AMANDA:I am satisfied with everything that pleases you, else I had not come to Scarborough at all.
LOVELESS: Oh, a little of the noise and folly of this place will sweeten the pleasures of our retreat; we shall find the charms of our retirement doubled when we return to it.
AMANDA: That pleasing prospect will be my chiefest entertainment, whilst, much against my will, I engage in those empty pleasures which ’tis so much the fashion to be fond of.
LOVELESS: I own most of them are, indeed, but empty; yet there are delights of which a private life is destitute, which may divert an honest man, and be a harmless entertainment to a virtuous woman: good music is one; and truly (with some small allowance) the plays, I think, may be esteemed another.

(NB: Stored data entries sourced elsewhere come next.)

/-- The heater record (Table 31). Times "in sets" are counted in sample sets (R38). -/
structure Heater where
  state : HState
  mode : HMode
  target : Int
  fixedStage : Nat
  origin : Origin
  attempts : Nat
  restarts : Nat
  stage : Nat
  /-- Stage time in sets. -/
  stageSets : Nat
  peff : Nat
  ramp : Option PeffRamp
  /-- Next stroke due time in ms since reset release (R44). -/
  nextStroke : Option Nat
  lastPeriod : Option Nat
  runTimer : RunTimer
  tRef : Int
  /-- The exchanger peak ring, oldest first (R42). -/
  peakRing : List Int
  /-- Maximum of the exchanger second under way, and its sets. -/
  secMax : Option Int
  secSets : Nat
  purge : Option Purge
  /-- Hold time in sets (R58). -/
  holdSets : Nat
  /-- The cause that the hold which suspended the purge stands for (R58). -/
  heldBy : Cause
  /-- Evaluations counted toward idle-off (R49). -/
  idleOff : Nat
  /-- Restart wait left, in sets (R49). -/
  restartWait : Nat
  /-- RUN time in sets (R47). -/
  runSets : Nat
  /-- Sets since the entry of the present state. -/
  stateSets : Nat
  /-- The length in s of the present GLOW or IGNITION, taken at its entry (R42, R43). -/
  stateLen : Nat
  flame : Bool
  /-- The demands as taken at CHECK entry, at the stage choice and at PURGE entry (Table 42). -/
  startFan : Nat
  glowTarget : Nat
  stageFan : Nat
  purgeFan : Nat
  /-- The 30 s of GLOW of the present STABILISE or PURGE have passed (R38). -/
  glowOff : Bool
  /-- The maximum test of the last sample set found the purge at its maximum (the model's own; R53, log 57). -/
  purgeMaxed : Bool
  lockout : Lockout
  deriving DecidableEq, Repr

/-! ### Cooling controller (chapter 4) -/

/-- The cooling states in number order (Table 44). -/
inductive CState where
  | off | minOff | waiting | running | fault
  deriving DecidableEq, Repr

/-- The speed steps in the order of R81. -/
inductive Speed where
  | none | low | mid | high
  deriving DecidableEq, Repr

/-- The start check in the order of R81. -/
inductive StartCheck where
  | none | pending | passed
  deriving DecidableEq, Repr

/-- The fault causes in the order of R81. -/
inductive CoolFault where
  | none | noStart | latched
  deriving DecidableEq, Repr

/-- The cooling record (Table 45). -/
structure Cooling where
  state : CState
  on : Bool
  setpoint : Int
  step : Speed
  /-- The CSPD duty in ‰, 0 = held low (R67). -/
  cspd : Nat
  /-- Step time in sets. -/
  stepSets : Nat
  /-- RUNNING time in sets. -/
  runSets : Nat
  check : StartCheck
  /-- The event at 60 s of RUNNING time has been taken in this run. -/
  sixty : Bool
  /-- Minimum-off left in ms (R68). -/
  minOff : Nat
  /-- Time since switch-off in ms (R68). -/
  sinceOff : Nat
  /-- Off time left in ms, in MIN_OFF (R70). -/
  offLeft : Nat
  /-- The cut-in test of the last sample set held, and CUT_IN has not been taken (R70, log 46). -/
  cutIn : Bool
  stopPending : Bool
  failures : Nat
  fault : CoolFault
  fallback : Bool
  degraded : Bool
  shed : Bool
  held : Bool
  /-- Sets the lid has been open; none with the lid closed. -/
  lidSets : Option Nat
  lidReported : Bool
  deriving DecidableEq, Repr

/-! ### Light unit (chapter 5) -/

/-- A ramp of a level (R85). -/
structure Ramp where
  start : Nat
  target : Nat
  /-- Ramp time in ms. -/
  time : Nat
  /-- Sample sets since its start; the elapsed time grows by 20 ms at every second one. -/
  sets : Nat
  deriving DecidableEq, Repr
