/-- The end cause of Table 64 for a change between two kinds, where a DRIVE that ends has the given cause. -/
def endCauseOf (old new : Kind) (driveEnd : EndCause) : EndCause :=
  match old, new with
  | .rest, .drive => .interrupted
  | .stop, .drive => .vehicle
  | .drive, .drive => .vehicle
  | .drive, .stop => driveEnd
  | .rest, .stop => .restEnd
  | .stop, .stop => .restEnd
  | _, .rest => .restBegin

/-- The record of the kind in force closes and one of the kind now holding opens (R104, R107, R111). -/
def switchKind (new : Kind) (driveEnd : EndCause) (s : State) : State :=
  let d := s.duty.changeKind new (endCauseOf s.duty.current.kind new driveEnd) s.tmr.seconds
  { s with duty := if new = .drive then d.spanEnd else d }

/-- R104: the kind is re-evaluated; a change to DRIVE interrupts a session first (R119). -/
def reevaluate (driveEnd : EndCause) (s : State) : State :=
  let new := kindNow s
  if new = s.duty.current.kind then s
  else if new = .drive then
    match s.duty.session with
    | some x => switchKind .drive driveEnd (closeSession x 2 true s)
    | none => switchKind .drive driveEnd s
  else switchKind new driveEnd s

/-! ### Ignition and vehicle state (R105, R106) -/

/-- Ignition on (R105, R106). -/
def ignitionOn (s : State) : State :=
  let d := s.duty
  reevaluate .ignition
    { s with duty := { d with hold := if d.reported = d.effective then none else some 0, stale := 0 } }

/-- Ignition off (R106). -/
def ignitionOff (s : State) : State :=
  reevaluate .ignition
    { s with
      duty :=
        { s.duty with reported := .stopped, effective := .stopped, hold := none, stale := 0, staleFlag := false } }

/-- Meaning of VEHICLE_HOLD_EXPIRY (R105). The duty second that completes the hold has been counted for the kind in force
until now (R104; log 52). -/
def execVehicleHoldExpiry (s : State) : Host.Outcome State Fault Refusal :=
  s.live fun s =>
    whenDue (s.duty.hold == some 10) s fun s =>
      reevaluate .vehicle { s with duty := { s.duty with effective := s.duty.reported, hold := none } }

/-- Meaning of VEHICLE_STALE (R106). It comes after the duty second at which the count reached 30, and so after the notices
and alerts of the thresholds and warnings of that second; no rule gives an order, and this is the model's choice (log 74). -/
def execVehicleStale (s : State) : Host.Outcome State Fault Refusal :=
  s.live fun s =>
    whenDue (s.meas.ign.level && s.duty.stale == 30 && !s.duty.staleFlag) s fun s =>
      post .vehicleStale 0 (vehicleCode s.duty.effective) { s with duty := { s.duty with staleFlag := true } }

/-- SET VEHICLE STATE (R105, R106). -/
def reqSetVehicleState (p : List Byte) (s : State) : Answer :=
  checked 1 p (decide (u8At p 0 ≤ 1)) s fun s =>
    let d := s.duty
    let v := if u8At p 0 = 1 then Vehicle.moving else .stopped
    let hold := if v = d.effective ∨ s.meas.ign.level = false then none else some (d.hold.getD 0)
    done .ok { s with duty := { d with reported := v, hold := hold, stale := 0, staleFlag := false } }

/-! ### Counters and thresholds (R109, R110) -/

/-- CD becomes 0, and with it the continuous latches and their repeat count (R110, R113). -/
def Duty.zeroCd (d : Duty) : Duty :=
  { d with cd := 0, cdPre := false, cdLimit := false, cdRepeat := none, cdRepeatNo := 0 }

/-- DD and CD become 0, and with them every latch (R109, R110, R113). -/
def Duty.zeroDd (d : Duty) : Duty :=
  { d.zeroCd with dd := 0, ddPre := false, ddLimit := false, ddRepeat := none, ddRepeatNo := 0 }

/-- NS in minutes, the value of the threshold notices. -/
def nsMinutes (s : State) : Int := (s.duty.ns / 60 : Nat)

/-- The FIRST event (Table 66). -/
def thresholdFirst (s : State) : State :=
  let d := s.duty
  if d.marks.first = false ∧ 60 * s.set.breakFirst ≤ d.ns then
    { s with duty := { d with marks := { d.marks with first := true }, pf := d.pf || !d.sp } }
  else s

/-- The SECOND event (Table 66). -/
def thresholdSecond (s : State) : State :=
  let d := s.duty
  if d.marks.second = false ∧ 60 * s.set.breakSecond ≤ d.ns then
    let m := { d.marks with second := true }
    if d.sp then
      post .breakTaken 1 (nsMinutes s)
        { s with duty := { d.zeroCd with marks := m, sp := false, pf := false, breakGiven := true } }
    else { s with duty := { d with marks := m } }
  else s

/-- The FULL event (Table 66). -/
def thresholdFull (s : State) : State :=
  let d := s.duty
  if d.marks.full = false ∧ 60 * s.set.breakFull ≤ d.ns then
    let s' :=
      { s with
        duty := { d.zeroCd with marks := { d.marks with full := true }, sp := false, pf := false, breakGiven := true } }
    if d.breakGiven then s' else post .breakTaken 0 (nsMinutes s) s'
  else s

/-- The DAILY event (Table 66). -/
def thresholdDaily (s : State) : State :=
  let d := s.duty
  if d.marks.daily = false ∧ 60 * s.set.dailyRest ≤ d.ns then
    post .dailyRestDone 0 (nsMinutes s)
      { s with
        duty :=
          { d.zeroDd with
            marks := { d.marks with daily := true }, sp := false, pf := false, historyIncomplete := false } }
  else s

/-- The threshold events of a duty second, in the order of Table 66 (R110). -/
def thresholds (s : State) : State := thresholdDaily (thresholdFull (thresholdSecond (thresholdFirst s)))

/-! ### Warnings (R112, R113) -/

/-- The continuous drive time in minutes. -/
def cdMinutes (s : State) : Int := (s.duty.cd / 60 : Nat)

/-- The daily drive time in minutes. -/
def ddMinutes (s : State) : Int := (s.duty.dd / 60 : Nat)

/-- The repeat interval in seconds (R113). -/
def repeatSeconds (s : State) : Nat := 60 * s.set.limitRepeat

/-- The continuous prewarning (Table 68). -/
def warnCdPre (s : State) : State :=
  if s.duty.cdPre = false ∧ 60 * (s.set.limitCd - s.set.warnCd) ≤ s.duty.cd then
    requestBetween .drivePrewarn
      (post .drivePrewarn 0 (cdMinutes s) { s with duty := { s.duty with cdPre := true } })
  else s

/-- The continuous limit (Table 68). -/
def warnCdLimit (s : State) : State :=
  if s.duty.cdLimit = false ∧ 60 * s.set.limitCd ≤ s.duty.cd then
    requestBetween .driveLimit
      (post .driveLimit 0 (cdMinutes s)
        { s with duty := { s.duty with cdLimit := true, cdRepeat := some (repeatSeconds s), cdRepeatNo := 0 } })
  else s

/-- The daily prewarning (Table 68). -/
def warnDdPre (s : State) : State :=
  if s.duty.ddPre = false ∧ 60 * (s.set.limitDd - s.set.warnDd) ≤ s.duty.dd then
    requestBetween .dailyPrewarn
      (post .dailyPrewarn 0 (ddMinutes s) { s with duty := { s.duty with ddPre := true } })
  else s

/-- The daily limit (Table 68). -/
def warnDdLimit (s : State) : State :=
  if s.duty.ddLimit = false ∧ 60 * s.set.limitDd ≤ s.duty.dd then
    requestBetween .dailyLimit
      (post .dailyLimit 0 (ddMinutes s)
        { s with duty := { s.duty with ddLimit := true, ddRepeat := some (repeatSeconds s), ddRepeatNo := 0 } })
  else s

/-- The warnings of a DRIVE second, in the order of Table 68 (R112). A limit that is to be repeated at the same second is
repeated after all four (log 60). -/
def warnings (s : State) : State := warnDdLimit (warnDdPre (warnCdLimit (warnCdPre s)))

/-- The continuous limit again (R113). -/
def repeatCd (s : State) : State :=
  let n := satSucc 255 s.duty.cdRepeatNo
  requestBetween .driveLimit
    (post .driveLimit n (cdMinutes s)
      { s with duty := { s.duty with cdRepeat := some (repeatSeconds s), cdRepeatNo := n } })

/-- The daily limit again (R113). -/
def repeatDd (s : State) : State :=
  let n := satSucc 255 s.duty.ddRepeatNo
  requestBetween .dailyLimit
    (post .dailyLimit n (ddMinutes s)
      { s with duty := { s.duty with ddRepeat := some (repeatSeconds s), ddRepeatNo := n } })

/-- LIMIT_REPEAT on one limit (R113). -/
def limitRepeated (x : Limit) (s : State) : State :=
  match x with
  | .continuous => whenDue (s.duty.cdRepeat == some 0) s repeatCd
  | .daily => whenDue (s.duty.ddRepeat == some 0) s repeatDd

/-- Meaning of LIMIT_REPEAT (R113). It comes after the duty second whose count reached 0, and so after the warnings that
R112 takes in that second; the rules give no order between them, and this is the model's choice (log 60). -/
def execLimitRepeat (x : Limit) (s : State) : Host.Outcome State Fault Refusal := s.live (limitRepeated x)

AMANDA: Plays, I must confess, have some small charms. What do you think of that you saw last night?
LOVELESS: To say truth, I did not mind it much—my attention was for some time taken off to admire the workmanship of Nature in the face of a young lady who sat at some distance from me, she was so exquisitely handsome.
AMANDA: So exquisitely handsome!
LOVELESS: Why do you repeat my words, my dear?
AMANDA: Because you seemed to speak them with such pleasure, I thought I might oblige you with their echo.
LOVELESS: Then you are alarmed, Amanda?
AMANDA: It is my duty to be so when you are in danger.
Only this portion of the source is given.